En marzo, surgieron esfuerzos desde varios sectores para forjar principios progresistas, análisis, estrategias, tácticas y alianzas, de los cuales dos procedían de la organización Khanya College, y otro, provenía de 113 organizaciones de la sociedad civil que respaldaban una declaración de campaña ambiciosa. La Federación de Organizaciones Sindicales lanzó fuertes críticas a Ramaphosa, Mboweni y Kganyago junto con fuertes demandas. El 30 de marzo, muchos profesionales progresistas organizados por el Instituto de Justicia Económica propusieron más políticas económicas progresistas.
La mayor parte de estas propuestas se están haciendo en encuentros virtuales de estrategas de la sociedad civil e intelectuales aliados que persiguen un frente común contra la mezquindad del Gobierno. Pero Vanessa Burger, activista de la comunidad de Durban, advierte con toda la razón de que: “Muchas oenegés se han desplazado a eventos virtuales en internet debido al coronavirus y están marginando aún más a los grupos que no tienen los conocimientos, herramientas o recursos para participar: datos ilimitados gratis o baratos, una conexión a internet fiable, electricidad, etc. Si esta tendencia pasa a ser permanente y los retos existentes para acceder al mundo digital no se abordan, se convertirá en otra fuente más de desigualdad y de división y en la exclusión generalizada de las políticas realmente básicas y de las comunidades pobres”.
Debido al confinamiento, no se dan las condiciones para organizar a las masas. Debido a la falta de vínculos con la presión necesaria de las calles, que debería acompañar a todas las demandas políticas nuevas, la mayoría de defensores de los pobres se han dirigido dócilmente a la Presidencia, al Tesoro y al Banco de la Reserva para persuadirlos de que cambien el rumbo. Pero las élites gobernantes siguen profundamente comprometidas con la ideología neoliberal, y la última sugerencia de Mboweni ha sido recurrir al Fondo Monetario Internacional y al Banco Mundial para pedir préstamos.
Hay que reavivar las ambiciones por la justicia socioeconómica y, en especial, por la justicia sanitaria en este país, en el que la transición de 1994 hacia una sociedad mejor debería de haber sido mucho más decisiva dado el golpe mortal que propinaron los activistas contra el apartheid. Ahora, muchos dicen que entre la covid-19 y las crisis climática y económica (y desde aquí añadimos el patriarcado y el racismo residual), hace mucho tiempo que deberíamos haber llevado a cabo una transformación socialista en todos los lugares del planeta.
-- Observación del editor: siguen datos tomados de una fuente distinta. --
-- ==== Sys2Proof/Machine/Observe.lean ====
section
/-! DEFINITION. Seeing the machine work: ENTER, LEAVE, MARK, BKPT, trace records, and stall samples with their blame (R374 to R377,
R379 to R382). -/

namespace Sys2Proof.Machine

/-! ### Trace records (R380, R381) -/

/-- The 32 bytes of a trace record. -/
def traceBytes (kind cls who pipe core dom time : Nat) (pc aux : Word) (regions : List (BitVec 16)) : List Byte :=
  leBytes 1 kind ++ leBytes 1 cls ++ leBytes 1 who ++ leBytes 1 pipe ++ leBytes 2 core ++ leBytes 2 dom ++ leBytes 8 time ++
    leBytes 4 pc.toNat ++ leBytes 4 aux.toNat ++ (List.range 4).flatMap fun i => leBytes 2 (regions.getD i 0).toNat

/-- A record written to the trace buffer of a domain; without a present, writable translation, or in a full buffer that does
not wrap, it is dropped and counted (R380). TWPTR moves behind it as it is performed: one for a held vault waits, and so do those behind it
(R177, R381). -/
def State.trace (s : State) (core d : Nat) (bs : List Byte) : State :=
  let x := s.dom d
  let lost := s.modDom d fun y => { y with tlost := y.tlost + 1 }
  if !x.octl.getLsbD 4 && decide (2 ^ x.tsize ≤ x.tnext) then lost
  else
    let va := x.tbuf + BitVec.ofNat 64 (32 * (x.tnext % 2 ^ x.tsize))
    let a : Actor := { core := core, set := Config.queueSets, dom := d, superv := true }
    if bitsOf va.toNat 63 53 ≠ 0 then lost
    else match resolve s .store a va 32 32 with
      | .error _ => lost
      | .ok refs =>
      let t := (s.touchAll a true [va.toNat]).modDom d fun y => { y with tnext := y.tnext + 1 }
      if refs.any (fun b => s.held b.pa) || s.delayed.any (fun w => decide (w.trace = some d)) then t.deviceWrite refs bs (some d)
      else (t.engineWrite core refs bs).modDom d fun y => { y with twptr := y.twptr + 1 }

/-- The record of an ENTER, LEAVE or MARK of a stream. -/
def State.traceHere (s : State) (r : Ref) (kind : Nat) (aux : Word) : State :=
  let d := s.domOf r
  s.trace r.core d (traceBytes kind 0 r.index uniformPipe r.core d (s.guest d).toNat (s.pcOf r) aux (s.warp r).regions)

/-! ### Regions, marks and breakpoints (R375 to R377) -/

/-- Depth of the region stack (R375). -/
def regionDepth : Nat := 16

/-- A region is armed for its enter edge, or its leave edge (R380). -/
def Domain.armed (x : Domain) (id : BitVec 16) (leave : Bool) : Bool :=
  (List.range 4).any fun k =>
    let b := Tab.get 0 x.barm k
    decide (b.extractLsb' 0 16 = id) && decide (id ≠ 0) && b.getLsbD (if leave then 17 else 16)

/-- The instruction retires, or stops for the supervisor after its whole effect (R377). -/
def State.retireOrStop (s : State) (r : Ref) (stop : Bool) (code : BitVec 16) (site : BitVec 2) : Exc State :=
  if stop then s.trapAfter r .bkpt code site else .ok (s.retire r)
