/-- QUAD_ASSIGNMENT_WRITE (R331): accepted or refused whole; a change of the set of domains sets the shares anew (R297). -/
def execQuadAssignmentWrite (quad : Nat) (value : DWord) (s : State) : Out :=
  let new := slotDoms (assignSlots value)
  if !s.hasDie (quad / 16) || decide (s.boot ≠ .ready) then .next s
  else match s.assignRefusal quad new with
  | some reason => .next (s.modQuad quad fun q => { q with astat := 2, areason := reason })
  | none =>
    let old := slotDoms (s.quad quad).slots
    let s1 := s.modQuad quad fun q => { q with slots := assignSlots value, astat := 1, areason := 0 }
    .next (if (old.all fun d => new.contains d) && (new.all fun d => old.contains d) then s1
      else (coresOf quad).foldl (fun t c => t.modCore c fun x => { x with share := freshShares new, credits := [] }) s1)

/-- SHARE: the issue shares of a core, ignored when they sum above 256 (R297, R387). -/
def execShare (core : Nat) (value : BitVec 128) (s : State) : Out :=
  let es := (List.range 4).map fun i => (bitsOf value.toNat (32 * i + 9) (32 * i), bitsOf value.toNat (32 * i + 24) (32 * i + 16))
  .next (if 256 < (es.map (·.2)).sum ∨ !s.hasDie (dieOf core) then s else s.modCore core fun c => { c with share := es })

/-- KEY: accepted while the domain's slot is not valid (R340). -/
def execKey (dom : Nat) (key : BitVec 512) (s : State) : Out :=
  .next (s.modDom dom fun d => if d.exists_ && !d.keyValid then { d with key := key, keyValid := true } else d)

/-- The check value of a domain's key slot as KEYSTAT reads it (R340, R387). -/
def Domain.keystat (d : Domain) : Nat := if d.keyValid then 1 + 65536 * (keyCheck d.key).toNat else 0

/-- SUPERVISOR_ENDS_WORKGROUP (R356, R389, R413). -/
def execSupervisorEndsWorkgroup (core set : Nat) (cause : Cause) (addr : DWord) (s : State) : Out :=
  .next (if (s.wg core set).present then s.endWorkgroup core set cause addr else s)

/-! ### Memory windows (R385) -/

/-- The virtual address and domain of a window access; none when the slot is not valid. -/
def State.windowVa (s : State) (slot off : Nat) : Option (Nat × Nat) :=
  match Tab.get (0, 0, false) s.windows slot with
  | (base, d, true) => some (base * 2 ^ 30 + off, d)
  | _ => none

/-- The bytes of a window access, each through the domain's paged global tables, or the cause that ends it (R385). A window has sixteen
slots of 1 GiB (R384). -/
def State.windowRefs (s : State) (k : Access) (slot off n : Nat) : Except (Cause × Nat × Nat) (List BRef) :=
  match if slot < 16 ∧ off + n ≤ 2 ^ 30 then s.windowVa slot off else none with
  | none => .error (.space, off, 0xFFFF)
  | some (va, d) =>
    if 2 ^ 53 < va + n then .error (.space, va, d)
    else match (List.range n).mapM fun i => resolve s k (sequencer d) (BitVec.ofNat 64 (va + i)) 1 1 with
      | .ok rs => .ok rs.flatten
      | .error (c, _) => .error (c, va, d)

/-- A window access waits for a vault that holds one of its bytes or of the tables of its translations (R177). -/
def State.windowHeld (s : State) (slot off n : Nat) (refs : List BRef) : Bool :=
  refs.any (fun b => s.held b.pa) || (match s.windowVa slot off with
    | some (va, d) => (walkReads s d va ++ walkReads s d (va + n - 1)).any s.held
    | none => false)

/-- The entries that translate a window access marked by the walker, one for each 64 KiB page (R336). -/
def State.windowMarks (s : State) (slot off n : Nat) (store : Bool) : State :=
  match s.windowVa slot off with
  | some (va, d) => (distinct ((List.range n).map fun i => (va + i) / 65536)).foldl (fun t p => t.walked d (p * 65536) store) s
  | none => s

/-- A window access refused: an error log entry of kind 3 (R385, R389). -/
def State.refuseWindow (s : State) (c : Cause) (va d : Nat) : State :=
  s.logError 0 { time := s.time, addr := BitVec.ofNat 64 va, cause := c.code, kind := 3, dom := d, unit := 0 }

/-- HOST_WINDOW_READ (R385). Lost bytes end the read as a refusal does (log entry 88). -/
def execHostWindowRead (slot off n : Nat) (s : State) : Out :=
  .next (match s.windowRefs .load slot off n with
    | .ok refs =>
      if s.windowHeld slot off n refs then s
      else if refs.any s.badAt then { s.refuseWindow .dataLost (((s.windowVa slot off).map (·.1)).getD 0) (((s.windowVa slot off).map (·.2)).getD 0xFFFF) with hostRead := List.replicate n 0xFF }
      else { s.windowMarks slot off n false with hostRead := refs.map s.readRef }
    | .error (c, va, d) => { s.refuseWindow c va d with hostRead := List.replicate n 0xFF })
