-- ==== Sys2Proof/Safety.lean ====
section
/-! DEFINITION. What claims about the machine are said in: runs that go on, canonical memory, operands that can be read and
written, and the frames of the instructions. Written from the rules, beside the meanings. -/

namespace Sys2Proof.Machine

/-! ### Runs -/

/-- An outcome that goes on. -/
def Goes (o : Out) : Prop := ∃ t, o = .next t

/-- The canonical form of memory (addresses rising, no byte listed that an unlisted address reads as). -/
def State.Canonical (s : State) : Prop := Memory.wf s.mem = true

/-- A stream is selected to issue. -/
def State.issues (s : State) (r : Ref) : Prop := s.turn.head?.map Turn.ref = some r

/-- Control may pass to the next word in sequence (R308). -/
def State.fallsThrough (s : State) (r : Ref) : Prop := s.foreign r (s.nextPc r) = false

/-- A warp is selected and its next word may follow. -/
structure State.warpRuns (s : State) (r : Ref) : Prop where
  selected : s.issues r
  isWarp : r.isSlice = false
  falls : s.fallsThrough r

/-! ### Operands (R22, R36, R113) -/

/-- The places of a stream's registers that fail their error check (R366). -/
def State.badPlaces (s : State) (r : Ref) : List RegSite :=
  match r.who with
  | .warp _ => (s.warp r).bad
  | .slice => (s.wgOf r).slice.bad

/-- A place of a stream's registers passes its error check (R366). -/
def State.intact (s : State) (r : Ref) (b : RegSite) : Prop := b ∉ s.badPlaces r

/-- Lane register `n` can be read in the lanes of S now: it lies below the allocation, no write of it is pending, and no lane of S of it
fails its error check. -/
def State.canReadV (s : State) (r : Ref) (n : Nat) : Prop :=
  n < 8 * (s.warp r).gran ∧ s.pendingV r n = false ∧ ∀ j, (s.applied r).getLsbD j = true → s.intact r (.v n j)

/-- Uniform register `n` can be read now by a G-form instruction. -/
def State.canReadG (s : State) (r : Ref) (n : Nat) : Prop := s.pendingG r n = false ∧ s.intact r (.g n)

/-- A queue register can be read now: it holds a row, which is neither marked nor bad. -/
def State.canReadQ (s : State) (r : Ref) (n : Nat) : Prop :=
  ∃ x xs, ((s.wgOf r).queue n).rows = x :: xs ∧ x.mark = none ∧ x.bad = false

/-- A queue register can be read now by an L-form instruction: with an empty S no error check is made of its head row (R110). -/
def State.canReadRow (s : State) (r : Ref) (n : Nat) : Prop :=
  ∃ x xs, ((s.wgOf r).queue n).rows = x :: xs ∧ x.mark = none ∧ (s.applied r = 0 ∨ x.bad = false)

/-- A source register of an L-form instruction can be read now. With an empty S no error check is made of it (R110, R366). -/
def State.canRead (s : State) (r : Ref) : Reg → Prop
  | .v n => s.canReadV r n.val
  | .g n => s.pendingG r n.val = false ∧ (s.applied r = 0 ∨ s.intact r (.g n.val))
  | .q n => s.canReadRow r n.val
  | _ => True

/-- A source of `k` registers of a G-form instruction can be read now. -/
def State.canReadUni (s : State) (r : Ref) (x : Reg) (k : Nat) : Prop :=
  match x with
  | .g n => ∀ i, i < k → s.canReadG r (n.val + i)
  | .q n => s.canReadQ r n.val
  | _ => True

/-- What lane `j` of an L-form source reads: its own word of a lane register, the value of a uniform register in every lane,
the head row of a queue register, zero, the lane number, or a special register. -/
def State.laneVal (s : State) (r : Ref) (x : Reg) (j : Nat) : Word :=
  match x with
  | .v n => rowGet ((s.warp r).vreg n.val) j
  | .g n => s.greg r n.val
  | .q n => match ((s.wgOf r).queue n.val).rows with
    | y :: _ => rowGet y.row j
    | [] => 0
  | .zero => 0
  | .laneid => BitVec.ofNat 32 j
  | .warpix => BitVec.ofNat 32 r.index
  | .wgid => (s.wgOf r).index
  | .coreix => BitVec.ofNat 32 r.core
  | .vaultix => BitVec.ofNat 32 r.core
  | .cyc => lo32 (s.guest (s.domOf r))

/-- What a G-form source reads: lane 0 of a queue row; `laneid` reads 0. -/
def State.uniRead (s : State) (r : Ref) (x : Reg) : Word := s.laneVal r x 0

/-- A second source of an L-form instruction can be read now. -/
def State.canReadSrc (s : State) (r : Ref) : Src → Prop
  | .reg x => s.canRead r x
  | .imm _ => True

/-- A second source of a G-form instruction can be read now. -/
def State.canReadSrcUni (s : State) (r : Ref) : Src → Prop
  | .reg x => s.canReadUni r x 1
  | .imm _ => True

/-- The lanes that the lanes of S read of a source can be read (R317, R366). -/
def State.canReadFrom (s : State) (r : Ref) (x : Reg) (f : Nat → Nat) : Prop :=
  ∀ n : Fin 192, x = .v n → ∀ j, (s.applied r).getLsbD j = true → s.intact r (.v n.val (f j))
Y la conciencia política ahora requiere que tengamos en cuenta las tensiones ecológicas que hemos provocado en la tierra y que han resultado en la pandemia de la covid-19 y en su propagación.
Sin embargo, es desesperante que en un país con las condiciones objetivas más aciagas, las condiciones subjetivas sean aún más miserables a causa de una enfermedad cuyo desarrollo económico está debilitando la capacidad de resistencia de todos.